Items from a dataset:
-- ==== Sys2Proof/Laws/Screen.lean ====
section
/-! SUPPORT. What the framebuffer operations do: a read after a flip and after the clear, what a draw of pairwise distinct
places does to every pixel and to the collision output, and that the places of one sprite are pairwise distinct (spec R154). -/

namespace Sys2Proof.Machine

open Sys2Proof

theorem Framebuffer.lit_clear (p : Place) : Framebuffer.clear.lit p = false := by
  simp [Framebuffer.lit, Framebuffer.clear]

/-- A flip changes its own pixel alone. -/
theorem Framebuffer.lit_flip (fb : Framebuffer) (p q : Place) :
    (fb.flip p).lit q = if q = p then !fb.lit p else fb.lit q := by
  obtain ⟨x, y⟩ := p
  obtain ⟨x', y'⟩ := q
  simp only [Framebuffer.lit, Framebuffer.flip, Fin.getElem_fin, Vector.getElem_set, Prod.mk.injEq]
  by_cases hx : x' = x
  · subst hx
    by_cases hy : y' = y
    · simp [hy]
    · have : (y : Nat) ≠ y' := fun e => hy (Fin.ext e.symm)
      simp [hy, this]
  · have : (x : Nat) ≠ x' := fun e => hx (Fin.ext e.symm)
    simp [hx, this]

/-- A draw over pairwise distinct places flips exactly those, and reports a collision exactly when one of them was lit. -/
theorem Framebuffer.draw_spec (ps : List Place) :
    ∀ (fb : Framebuffer) (hit : Bool), ps.Nodup →
      (∀ q, (fb.draw hit ps).1.lit q = if q ∈ ps then !fb.lit q else fb.lit q) ∧
      ((fb.draw hit ps).2 = true ↔ hit = true ∨ ∃ q ∈ ps, fb.lit q = true) := by
  induction ps with
  | nil => intro fb hit _; simp [Framebuffer.draw]
  | cons p ps ih =>
    intro fb hit hnd
    obtain ⟨hp, hnd⟩ := List.nodup_cons.1 hnd
    obtain ⟨h1, h2⟩ := ih (fb.flip p) (hit || fb.lit p) hnd
    simp only [Framebuffer.draw]
    refine ⟨fun q => ?_, ?_⟩
    · rw [h1, Framebuffer.lit_flip]
      by_cases hq : q = p
      · subst hq; simp [hp]
      · simp [hq]
    · rw [h2]
      have hl : (∃ q ∈ ps, (fb.flip p).lit q = true) ↔ ∃ q ∈ ps, fb.lit q = true := by
        refine exists_congr fun q => and_congr_right fun hq => ?_
        rw [Framebuffer.lit_flip, if_neg fun e : q = p => hp (e ▸ hq)]
      rw [hl]
      simp only [Bool.or_eq_true, List.mem_cons, exists_eq_or_imp, or_assoc]

/-! ## The places of a sprite -/

theorem mem_rowPlaces {vx vy b : Byte} {r : Nat} {p : Place} :
    p ∈ rowPlaces vx vy r b ↔ ∃ c < 8, b.getLsbD (7 - c) = true ∧ spritePlace vx vy r c = p := by
  simp [rowPlaces, spriteBit, and_assoc]

/-- A place belongs to a sprite exactly when a 1 bit of some row lands on it. -/
theorem mem_spritePlaces {vx vy : Byte} (bs : List Byte) {p : Place} :
    ∀ r₀, p ∈ spritePlaces vx vy r₀ bs ↔
      ∃ r < bs.length, ∃ c < 8, (bs.getD r 0).getLsbD (7 - c) = true ∧ spritePlace vx vy (r₀ + r) c = p := by
  induction bs with
  | nil => intro r₀; simp [spritePlaces]
  | cons b bs ih =>
    intro r₀
    simp only [spritePlaces, List.mem_append, mem_rowPlaces, ih, List.length_cons]
    constructor
    · rintro (⟨c, hc, hb, hp⟩ | ⟨r, hr, c, hc, hb, hp⟩)
      · exact ⟨0, by omega, c, hc, by simpa using hb, hp⟩
      · exact ⟨r + 1, by omega, c, hc, by simpa using hb, by rw [← hp]; congr 1; omega⟩
    · rintro ⟨r, hr, c, hc, hb, hp⟩
      rcases r with _ | r
      · exact .inl ⟨c, hc, by simpa using hb, hp⟩
      · exact .inr ⟨r, by omega, c, hc, by simpa using hb, by rw [← hp]; congr 1; omega⟩

/-- The columns of one row and the rows of one sprite land on different pixels (R154). -/
theorem spritePlace_injective {vx vy : Byte} {r c r' c' : Nat} (hc : c < 8) (hc' : c' < 8)
    (hr : r < r' + 32 ∧ r' < r + 32) (h : spritePlace vx vy r c = spritePlace vx vy r' c') : r = r' ∧ c = c' := by
  simp only [spritePlace, Prod.mk.injEq, Fin.mk.injEq] at h
  omega

theorem nodup_rowPlaces (vx vy : Byte) (r : Nat) (b : Byte) : (rowPlaces vx vy r b).Nodup := by
  refine List.Nodup.map_on (fun c hc d hd h => ?_) (List.Nodup.filter _ List.nodup_range)
  simp only [List.mem_filter, List.mem_range] at hc hd
  exact (spritePlace_injective hc.1 hd.1 (by omega) h).2

/-- The pixels of one draw are pairwise distinct (R154). -/
theorem nodup_spritePlaces (vx vy : Byte) (bs : List Byte) :
    ∀ r₀, bs.length ≤ 32 → (spritePlaces vx vy r₀ bs).Nodup := by
  induction bs with
  | nil => intro r₀ _; simp [spritePlaces]
  | cons b bs ih =>
    intro r₀ hl
    simp only [List.length_cons] at hl
    refine List.nodup_append.2 ⟨nodup_rowPlaces vx vy r₀ b, ih (r₀ + 1) (by omega), ?_⟩
    rintro p hp q hq rfl
    obtain ⟨c, hc, -, h1⟩ := mem_rowPlaces.1 hp
    obtain ⟨r, hr, d, hd, -, h2⟩ := (mem_spritePlaces bs (r₀ + 1)).1 hq
    have := (spritePlace_injective hc hd (by omega) (h1.trans h2.symm)).1
    omega

end Sys2Proof.Machine
end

» ABOUT THIS TASK
Repeat the entries above verbatim, but only from the line that has "(hr : r < r' + 32" down to the line that has "theorem nodup_rowPlaces (vx", inclusive.

» PROBLEM SOLUTION
    (hr : r < r' + 32 ∧ r' < r + 32) (h : spritePlace vx vy r c = spritePlace vx vy r' c') : r = r' ∧ c = c' := by
  simp only [spritePlace, Prod.mk.injEq, Fin.mk.injEq] at h
  omega

theorem nodup_rowPlaces (vx vy : Byte) (r : Nat) (b : Byte) : (rowPlaces vx vy r b).Nodup := by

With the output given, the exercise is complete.